Hey,

I’m wondering how to implement a method with multi-threading that also allows for mutating external variables in-place. The idea is that each thread/base requires their “own” external variable for data race free mutations.

One solution I came up with is based on `FLoops.jl`

(down below). The `@floop`

macro can run the for-loop in single or multiple threads (`ex=SequentialEx()`

or `ex=ThreadedEx()`

, respectively). The `@init`

macro, together with a `deepcopy()`

, should handle data race free mutating variables.
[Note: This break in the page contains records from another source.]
-- ==== Sys2Proof/Tests/Slice0.lean ====
section
/-! SUPPORT. Tests of the model: the well-formedness checks refuse an ill-formed term each, words written out from
30_encoding.md R49 decode to what they stand for, one step on a small state against the vectors of
95_test_vectors.md (named in each comment), and for each statement with hypotheses a state that meets them. -/

namespace Sys2Proof.Tests

open Sys2Proof Sys2Proof.Machine

/-! ## Helpers -/

/-- A running state with the given registers, `pc` and listed bytes. -/
def running (regs : RegFile) (pc : Byte) (bytes : List Host.Cell) : State :=
  { regs := regs, pc := pc, ie := true, pcf := false, halt := false, mem := bytes, out := [] }

/-- The register file after reset. -/
def zeros : RegFile := RegFile.reset

/-- What `f` sees of the state an outcome goes on to. -/
def see {α : Type} (o : Host.Outcome State Fault Refusal) (f : State → α) : Option α :=
  match o with
  | .next t => some (f t)
  | .fault _ => none
  | .refused _ => none

/-! ## Well-formedness: one ill-formed term for each check -/

/-- UNDEF may not carry an opcode value (R51); a byte that is none is accepted. -/
theorem test_wellFormed_undef : (Instr.undef 0x99#8).wellFormed Params.default = false ∧
    (Instr.undef 0x00#8).wellFormed Params.default = true := by decide

/-- An assignment with two equal bytes is not admissible (R50 a). -/
theorem test_admissible_injective :
    ¬ Params.Admissible { Params.default with opc := fun m => if m = .hlt then 0x09#8 else defaultOpc m } := by
  intro h
  exact absurd (h.1 .hlt .ret rfl) (by decide)

/-- An assignment whose count field is wrong is not admissible (R50 b). -/
theorem test_admissible_count :
    ¬ Params.Admissible { Params.default with opc := fun m => if m = .hlt then 0x41#8 else defaultOpc m } := by
  intro h
  exact absurd (h.2 .hlt) (by decide)

/-- A schedule that loads after a tick breaks the loader's contract (R8); one that loads first keeps it. -/
theorem test_loadsBeforeTicks (img : Image) : loadsBeforeTicks [.tick, .load img] = false ∧
    loadsBeforeTicks [.load img, .tick, .reset img, .load img, .tick] = true := ⟨rfl, rfl⟩

/-! ## Decoding: one word per constructor, written out from R49, and the rejections by name -/

theorem test_decode_ldi : decode [0b10011001#8, 0x00#8, 0x08#8] = .ok (.ldi .r0 0x08#8) := rfl
theorem test_decode_mul : decode [0b10101010#8, 0x02#8, 0x07#8] = .ok (.mul .r2 .r7) := rfl
theorem test_decode_add : decode [0b10101000#8, 0x07#8, 0x01#8] = .ok (.add .r7 .r1) := rfl
theorem test_decode_push : decode [0b01001101#8, 0x03#8] = .ok (.push .r3) := rfl
theorem test_decode_pop : decode [0b01001100#8, 0x06#8] = .ok (.pop .r6) := rfl
theorem test_decode_call : decode [0b01001000#8, 0x01#8] = .ok (.call .r1) := rfl
theorem test_decode_jmp : decode [0b01010000#8, 0x04#8] = .ok (.jmp .r4) := rfl
theorem test_decode_ret : decode [0b00001001#8] = .ok .ret := rfl
theorem test_decode_iret : decode [0b00001011#8] = .ok .iret := rfl
theorem test_decode_prn : decode [0b01000011#8, 0x00#8] = .ok (.prn .r0) := rfl
theorem test_decode_pra : decode [0b01000010#8, 0x01#8] = .ok (.pra .r1) := rfl
theorem test_decode_st : decode [0b10011010#8, 0x02#8, 0x01#8] = .ok (.st .r2 .r1) := rfl
theorem test_decode_hlt : decode [0b00000001#8] = .ok .hlt := rfl
theorem test_decode_undef : decode [0b11000000#8] = .ok (.undef 0xC0#8) := rfl
theorem test_decode_empty : decode [] = .error .noOpcode := rfl
theorem test_decode_short_a : decode [0x4D#8] = .error (.noOperandA .push) := rfl
theorem test_decode_short_b : decode [0x99#8, 0x00#8] = .error (.noOperandB .ldi) := rfl
/-- The table's numbering: operand bytes count on from the opcode byte; bits above the row are 0. -/
theorem test_decodeTableWord : decodeTableWord 24 0x080099 = some (.ldi .r0 0x08#8) ∧
    decodeTableWord 8 0x0FFF99 = some (.ldi .r0 0x00#8) := by decide
theorem test_encode : encode (.st .r2 .r1) = [0x9A#8, 0x02#8, 0x01#8] := by decide

/-! ## One step each, from 95_test_vectors.md -/

/-- V-ENG 4: count field 3 advances by 4. -/
theorem test_undef_count3 : see (step (running zeros 0x10#8 [(0x10, 0xC0#8)])) State.pc = some 0x14#8 := by decide
/-- V-ENG 7: the advance wraps. -/
theorem test_undef_wraps : see (step (running zeros 0xFD#8 [(0xFD, 0xFF#8)])) State.pc = some 0x01#8 := by decide
/-- V-ENG 6: the operand fetch wraps. -/
theorem test_ldi_wraps : see (step (running zeros 0xFE#8 [(0x00, 0x5A#8), (0xFE, 0x99#8), (0xFF, 0x02#8)]))
    (fun t => (t.reg .r2, t.pc)) = some (0x5A#8, 0x01#8) := by decide
/-- V-LDI 5: operand byte 0x0B selects R3. -/
theorem test_ldi_index : see (step (running zeros 0x20#8 [(0x20, 0x99#8), (0x21, 0x0B#8), (0x22, 0x77#8)]))
    (fun t => (t.reg .r3, t.pc)) = some (0x77#8, 0x23#8) := by decide
/-- V-ST 6. -/
theorem test_st : see (step (running ((zeros.set .r2 0x80#8).set .r1 0x41#8) 0x18#8
    [(0x18, 0x9A#8), (0x19, 0x02#8), (0x1A, 0x01#8)]))
    (fun t => (t.readMem 0x80#8, t.pc)) = some (0x41#8, 0x1B#8) := by decide
/-- V-ST 10: the ST overwrites its own opcode with 0 and completes. -/
theorem test_st_own_byte : see (step (running (zeros.set .r0 0x18#8) 0x18#8
    [(0x18, 0x9A#8), (0x19, 0x00#8), (0x1A, 0x01#8)]))
    (fun t => (t.readMem 0x18#8, t.pc)) = some (0x00#8, 0x1B#8) := by decide
/-- V-ALU 3: 0xFF * 0xFF. -/
theorem test_mul_wraps : see (step (running ((zeros.set .r0 0xFF#8).set .r1 0xFF#8) 0#8
    [(0, 0xAA#8), (2, 0x01#8)])) (fun t => (t.reg .r0, t.reg .r1)) = some (0x01#8, 0xFF#8) := by decide
/-- V-ALU 8: the register squared. -/
theorem test_mul_square : see (step (running (zeros.set .r2 0x0C#8) 0#8
    [(0, 0xAA#8), (1, 0x02#8), (2, 0x02#8)])) (fun t => (t.reg .r2, t.pc)) = some (0x90#8, 0x03#8) := by decide
/-- V-ALU 10: 200 + 100. -/
theorem test_add_wraps : see (step (running ((zeros.set .r0 200#8).set .r1 100#8) 0#8
    [(0, 0xA8#8), (2, 0x01#8)])) (fun t => (t.reg .r0, t.reg .r1)) = some (44#8, 100#8) := by decide
/-- V-ALU 16: SP lowered by 4. -/
theorem test_add_sp : see (step (running (zeros.set .r1 0xFC#8) 0#8
    [(0, 0xA8#8), (1, 0x07#8), (2, 0x01#8)])) (fun t => t.reg .sp) = some 0xF0#8 := by decide
/-- V-STK 3: a push with SP 0 wraps. -/
theorem test_push_wraps : see (step (running ((zeros.set .r0 0x5A#8).set .sp 0x00#8) 0#8 [(0, 0x4D#8)]))
    (fun t => (t.reg .sp, t.readMem 0xFF#8)) = some (0xFF#8, 0x5A#8) := by decide
/-- V-STK 5: `PUSH R7` stores the old SP. -/
theorem test_push_sp : see (step (running zeros 0#8 [(0, 0x4D#8), (1, 0x07#8)]))
    (fun t => (t.reg .sp, t.readMem 0xF3#8)) = some (0xF3#8, 0xF4#8) := by decide
/-- V-STK 4: a pop with SP 0xFF wraps. -/
theorem test_pop_wraps : see (step (running (zeros.set .sp 0xFF#8) 0#8 [(0, 0x4C#8), (1, 0x02#8), (0xFF, 0x5A#8)]))
    (fun t => (t.reg .r2, t.reg .sp)) = some (0x5A#8, 0x00#8) := by decide
/-- V-STK 6: `POP R7` ends with the popped byte. -/
theorem test_pop_sp : see (step (running (zeros.set .sp 0xF3#8) 0#8 [(0, 0x4C#8), (1, 0x07#8), (0xF3, 0x20#8)]))
    (fun t => (t.reg .sp, t.pc)) = some (0x20#8, 0x02#8) := by decide
/-- V-CTL 3: the return address wraps. -/
theorem test_call_wraps : see (step (running (zeros.set .r0 0x40#8) 0xFF#8 [(0xFF, 0x48#8)]))
    (fun t => (t.readMem 0xF3#8, t.pc)) = some (0x01#8, 0x40#8) := by decide
/-- V-CTL 6: `CALL R7` reads the target after the push. -/
theorem test_call_sp : see (step (running zeros 0x06#8 [(0x06, 0x48#8), (0x07, 0x07#8)]))
    (fun t => (t.readMem 0xF3#8, t.reg .sp, t.pc)) = some (0x08#8, 0xF3#8, 0xF3#8) := by decide
/-- V-CTL 5. -/
theorem test_jmp : see (step (running (zeros.set .r3 0xF0#8) 0x06#8 [(0x06, 0x50#8), (0x07, 0x03#8)]))
    (fun t => (t.pc, t.reg .sp)) = some (0xF0#8, 0xF4#8) := by decide
/-- V-CTL 2. -/
theorem test_ret : see (step (running (zeros.set .sp 0xF3#8) 0x13#8 [(0x13, 0x09#8), (0xF3, 0x08#8)]))
    (fun t => (t.pc, t.reg .sp)) = some (0x08#8, 0xF4#8) := by decide
/-- V-SYS 9: IRET with no frame pops the vector table. -/
theorem test_iret_regs : see (step (running (zeros.set .sp 0xF8#8) 0x05#8 [(0x05, 0x0B#8), (0xF8, 0x10#8),
    (0xF9, 0x20#8), (0xFA, 0x30#8), (0xFB, 0x40#8), (0xFC, 0x50#8), (0xFD, 0x60#8), (0xFE, 0x70#8), (0xFF, 0x80#8)]))
    (fun t => t.regs) = some ⟨0x70#8, 0x60#8, 0x50#8, 0x40#8, 0x30#8, 0x20#8, 0x10#8, 0x00#8⟩ := by decide
/-- V-SYS 8: IRET re-enables and takes `pc` from the frame. -/
theorem test_iret_pc : see (step { running (zeros.set .sp 0xEC#8) 0x1B#8 [(0x1B, 0x0B#8), (0xED, 0x01#8),
    (0xF2, 0x06#8), (0xF3, 0x06#8)] with ie := false })
    (fun t => (t.pc, t.reg .sp, t.ie)) = some (0x06#8, 0xF4#8, true) := by decide
/-- V-SYS 2: PRN is unsigned. -/
theorem test_prn : see (step (running (zeros.set .r0 0xFF#8) 0#8 [(0, 0x43#8)]))
    (fun t => (t.out, t.pc)) = some ([.dec 255#8], 0x02#8) := by decide
/-- V-SYS 4. -/
theorem test_pra : see (step (running (zeros.set .r1 0x41#8) 0x13#8 [(0x13, 0x42#8), (0x14, 0x01#8)]))
    (fun t => (t.out, t.pc)) = some ([.chr 0x41#8], 0x15#8) := by decide
/-- V-SYS 6: the HLT tick advances. -/
theorem test_hlt : see (step (running zeros 0x0B#8 [(0x0B, 0x01#8)])) (fun t => (t.halt, t.pc)) =
    some (true, 0x0C#8) := by decide
/-- V-ENG 8: a halted tick. -/
theorem test_halted : see (step { running zeros 0x0B#8 [(0x0B, 0x01#8)] with halt := true }) State.pc =
    some 0x0B#8 := by decide

/-! ## Interrupts, from V-INT -/

/-- The state of V-INT 1. -/
def entryState : State :=
  running ⟨0x11#8, 0x22#8, 0x33#8, 0x44#8, 0x55#8, 0x01#8, 0x01#8, 0xF4#8⟩ 0x20#8
    [(0x40, 0x99#8), (0x42, 0x07#8), (0xF8, 0x40#8)]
Does anyone understand what I want and is the code correct and safe?

```
using FLoops
# method to emulate some "runtime"
sleep2 = t -> (b=time(); while b+t > time() end)
function FL_ex3!(y, varexternal, niter; ex=ThreadedEx())
@floop ex for i in 1:niter
@init c = deepcopy(varexternal)
sleep2(0.25)
c .= (1.0*i, 2.0*i, 3.0*i)
y[i, :] .= c
end
y
end
### sequential and multi-threading give the same output (as a check)
FL_ex3!(zeros(10, 3), zeros(3), 10, ex=SequentialEx()) == FL_ex3!(zeros(10, 3), zeros(3), 10)
# true
### compare performance multi-threaded vs. single-threaded
Threads.nthreads() # 10
using BenchmarkTools
@btime FL_ex3!(zeros(10, 3), zeros(3), 10)
# 250.124 ms (150 allocations: 10.45 KiB)
@btime FL_ex3!(zeros(10, 3), zeros(3), 10, ex=SequentialEx())
# 2.500 s (7 allocations: 960 bytes)
```

Multi-threading is a bit new to me, so sorry if the terminology is a bit off. Would be very glad for input!